Я рассматривала картину так и эдак, но Новали рисовали совсем юной. Невозможно было понять, она та страшная старуха или нет.
– Ты ее тут видишь, да?
– Вижу. Что ты собирался показать мне на чердаке?
– Чуть не забыл!
– А Эрин, случайно, не рисовала Новали, когда та была старше?
– Давай узнаем.
Я полезла по лестнице, и ситуация показалась до боли знакомой. Перед глазами заплясали картинки.
– Я недавно потолок проломила. Тут я точно не упаду?
– Точно. Чердак полностью отремонтирован.
– Ну, ладно.
Кое-что попередвигав, Билли наконец нашел коробку со старыми рисунками Эрин. Оказывается, она потрясающая художница! Причем практиковала в свое время гиперреализм. Любой из ее рисунков дал бы фору современным фотографиям.
– Эрин все еще рисует?
– К сожалению, нет. Я к тому, что… да ты сама все видишь. Мы могли бы разбогатеть, - пошутил Билли. – Она перестала рисовать, когда умер ее первый ребенок.
– Потрясающий талант…
Мы изучили вдоль и поперек все рисунки, проверили даты и имена, поискали фотографии, с которых срисовывала Эрин.
– Нашел одну, - сказал Билли и протянул мне рисунок. – Оригинал внизу.
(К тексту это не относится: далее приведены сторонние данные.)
-- ==== Sys2Proof/Machine/Reset.lean ====
section
/-! DEFINITION. Machine/Reset.lean: the resets (R391, R392) with what survives them
(R393), Standby (R390), power-on (R377) and boot (R394, R395). -/
namespace Sys2Proof.Machine

/-! ## What several resets share -/

/-- Set bits of PWR_RESTORED. -/
def State.restoredBits (s : State) (n : Nat) : State :=
  s.modPower fun p => { p with restored := p.restored ||| BitVec.ofNat 8 n }
/-- A frame of the inbox goes to a context of lauter unit `u`. -/
def InFrame.toLauter (x : InFrame) (u : Nat) : Bool := x.hdr.epKind == 1 && x.hdr.epIdx / 256 % 4 == u
/-- The crossings between lauter unit `u` and its port are flushed: the port records it (R19). -/
def State.flushLauter (s : State) (u : Nat) : State :=
  let lost := s.core.inbox.filter (·.toLauter u)
  let s := if lost.isEmpty && (Tab.get [] s.core.inject (22 + u)).isEmpty then s
    else s.raise (srcPort (22 + u) 1) (Config.crossingNumber (4096 + u))
  (lost.foldl State.taken s).cutSource (22 + u) fun _ => true
/-- The crossings between the Maltings and the island of link `p` are flushed: the port records
it (R19). -/
def State.flushLink (s : State) (p : Nat) : State :=
  let l := s.link p
  if l.txWait.isEmpty && l.reTx.isEmpty && l.txBuf.all (·.2.isEmpty) && l.rx.all (·.2.isEmpty) then s
  else s.raise (srcPort p 1) (Config.crossingNumber (4128 + p))
/-- The crossings between the Maltings and the host controller of port `p` are flushed by its reset:
the Maltings port records it, and the frames of that source are cut off (R19, R176). -/
def State.flushHost (s : State) (p : HostPort) : State :=
  let m := portMlt p
  let lost := s.core.inbox.filter (·.port == m)
  let s := if lost.isEmpty && (Tab.get [] s.core.inject m).isEmpty then s
    else s.raise (srcPort m 1) (Config.crossingNumber (4160 + m))
  (lost.foldl State.taken s).cutSource m fun _ => true
/-- The crossings between the island of tun `t` and its data mover or wide ports are flushed: source
1,782 records each that held entries (R19, R61). -/
def State.flushQueues (s : State) (t : Nat) : State :=
  (s.tun t).queues.foldl (fun s e =>
    if e.2.far.isEmpty || (s.binding t e.1).kind == 3 || (s.binding t e.1).kind == 4 then s
    else s.raise 1782 (Config.crossingNumber (16 * t + (e.1 - 48)))) s
/-- The crossing before controller `k` is flushed: where an access still stood in it, source 1,782
records it; the access is answered poisoned as those in the controller are (R19, R392). -/
def State.flushCtl (s : State) (k : Nat) : State :=
  let here (r : StreamRead) : Bool := r.tag.isNone && s.stackOf r.addr == some k
  if s.streams.any (fun e => e.2.reads.any here) && Config.accessCrossing k s.now
  then s.raise 1782 (Config.crossingNumber (4192 + k)) else s
/-- A warm reset flushes the crossings between the Maltings and the islands that it spares, behind
ports 26 to 28: each of them records it (R19, R391). -/
def State.flushSpared (s : State) : State :=
  [26, 27, 28].foldl (fun s p =>
    if (Tab.get [] s.core.inject p).isEmpty && !s.core.inbox.any (·.port == p) then s
    else s.raise 1782 (Config.crossingNumber (4160 + p))) s
/-- Reads that a host has not completed and that serve stream queues are forgotten. -/
def HostSt.dropQueueReads (h : HostSt) (q : Nat → Bool) : HostSt :=
  { h with reads := h.reads.filter fun r => match r.what with
      | .descriptors n _ _ => !q n
      | .opData n _ _ => !q n
      | .firmware _ => true }
/-- Stream queues return to their reset values: DISABLED (R393). -/
def State.queuesReset (s : State) (q : Nat → Bool) : State :=
  let s := (s.modHost fun h => h.dropQueueReads q).modCore fun c =>
    { c with held := c.held.filter fun f => match f.queue with | some x => !q x.1 | none => true }
  { s with sqs := s.sqs.filter fun e => !q e.1
           walks := s.walks.filter fun w => match w.origin with | .queue n => !q n | .tun _ => true }
/-- The stage is discarded and STATE set to EMPTY, ACTIVE kept (R391, R393). -/
def State.stageLost (s : State) : State :=
  let some_ := s.grist.phase != .empty
  let s := s.gristPhase .empty
  let s := s.modGrist fun g =>
    { active := g.active, sections := g.sections, seq := g.seq, tag := g.tag, pitches := g.pitches, stored := g.stored,
      alp := g.alp, desc := g.desc, rcp := g.rcp }
  if some_ then s.restoredBits 0x40 else s
/-- A link port at its reset values; the bias of a lane is the laser's own. -/
def Link.afterReset (l : Link) (phase : LinkPhase) (now : Nat) : Link :=
  { phase := phase, trainAt := now, attemptAt := now,
    lanes := (l.lanes.map fun e => (e.1, ({ biasPct := e.2.biasPct, biasPin := e.2.biasPin, biasSeen := e.2.biasSeen, biasAt := e.2.biasAt } : Lane))).filter
      fun e => e.2 != {} }
/-- The fence causes of port `p` at their reset values: PENDING alone (R274, R393); an isolated port
stays as R270 has it. -/
def State.refence (s : State) (p : Nat) : State :=
  s.modLink p fun l => { l with pending := true, boundary := false, v2 := false, uncertain := false, plan := false }
/-- Every link port at its reset values (R393); in the fatal state each stays disabled (R354). -/
def State.linksReset (s : State) (phase : LinkPhase) : State :=
  let s := (s.modTime fun t => { t with portNb := [], portRx := [] }).chooseParent
  (List.range 14).foldl (fun s p => s.modLink p fun l =>
    if s.isFatal then { l.afterReset .disabled s.now with enable := false } else l.afterReset phase s.now) s
/-- A controller at its reset values in a state of its stack. -/
def HbmCtl.afterReset (c : HbmCtl) (ph : HbmPhase) (now : Nat) : HbmCtl :=
  { phase := ph, temp := c.temp, repairs := c.repairs, passFrom := now, lastCal := now }
/-- The blocks of the Maltings at their reset values; what RWP registers hold stays (R393). -/
def State.maltingsReset (s : State) : State :=
  { s with core := { mc := s.core.mc, routeCfg := s.core.routeCfg, valSeed := s.core.valSeed }
           granary := {}, lauters := [], atoms := [], catchUp := {}, raises := [], walks := [] }
/-- The settings that return to their defaults with no status (R393, R403, R406). -/
def State.silentDefaults (s : State) : State :=
  let s := (s.modFault fun f => { f with force := [] }).modSec fun x => { x with scope := 0, meas3 := [] }
  s.modTime fun t => { t with digCfg := 1, digBase := 0, ringIndex := 0, closures := [], reducing := none, parts := [], partsAt := none }
/-- A proving run that a reset interrupts fails. -/
def State.proveCut (s : State) : State := if s.proving then s.endProve false else s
Глядя на портрет, я могла понять, почему Эрин выбрала именно этот снимок. Она сосредоточилась только на лице, а остальные детали бледнели и словно сливались в дымку. Женщина на рисунке была уже в преклонном возрасте. На коже виднелась сеть тонких морщин, а с глазами что-то было не так. Они смотрели куда-то вдаль. И вдруг до меня дошло почему.
– Это траурный портрет.
– Ничего себе! Откуда ты знаешь, в каком она тут настроении?
– Да нет же! Траурный – значит, посмертный. Когда делали снимок, с которого рисовала Эрин, Новали уже была мертва.
Билли отшатнулся, словно ему было страшно опять прикасаться к рисунку. С трудом удалось подавить порыв сунуть листок ему под нос и заорать «Смерть трусливым вшам!». Да уж. Порой мои мысли меня саму поражают.
– Что ж, мы разгадали тайну.
Пару секунд Билли помолчал, а потом спросил:
– Думаешь, это она? Та женщина, которую я видел?
– Если только тут не тусуются два призрака сразу, то да, она.
– Тогда какого черта? Зачем ей убивать Ханну?
Я пожевала ноготь.
– Не знаю. Я вообще не уверена, что она хочет убить ребенка.
– И что нам теперь делать? Как ее остановить?
– Понятия не имею. – Билли уставился на меня с отвисшей челюстью, поэтому пришлось объясниться: - Я ее вижу так же ясно, как ты видишь меня, но я не знаю, что с ней делать. В общем, я ни разу не эксперт, но у меня есть связи.
– Какие такие связи? – подозрительно нахмурился Билли.
– Ну-у, эм-м… нематериальные. В общем, я поспрашиваю и постараюсь узнать все, что смогу.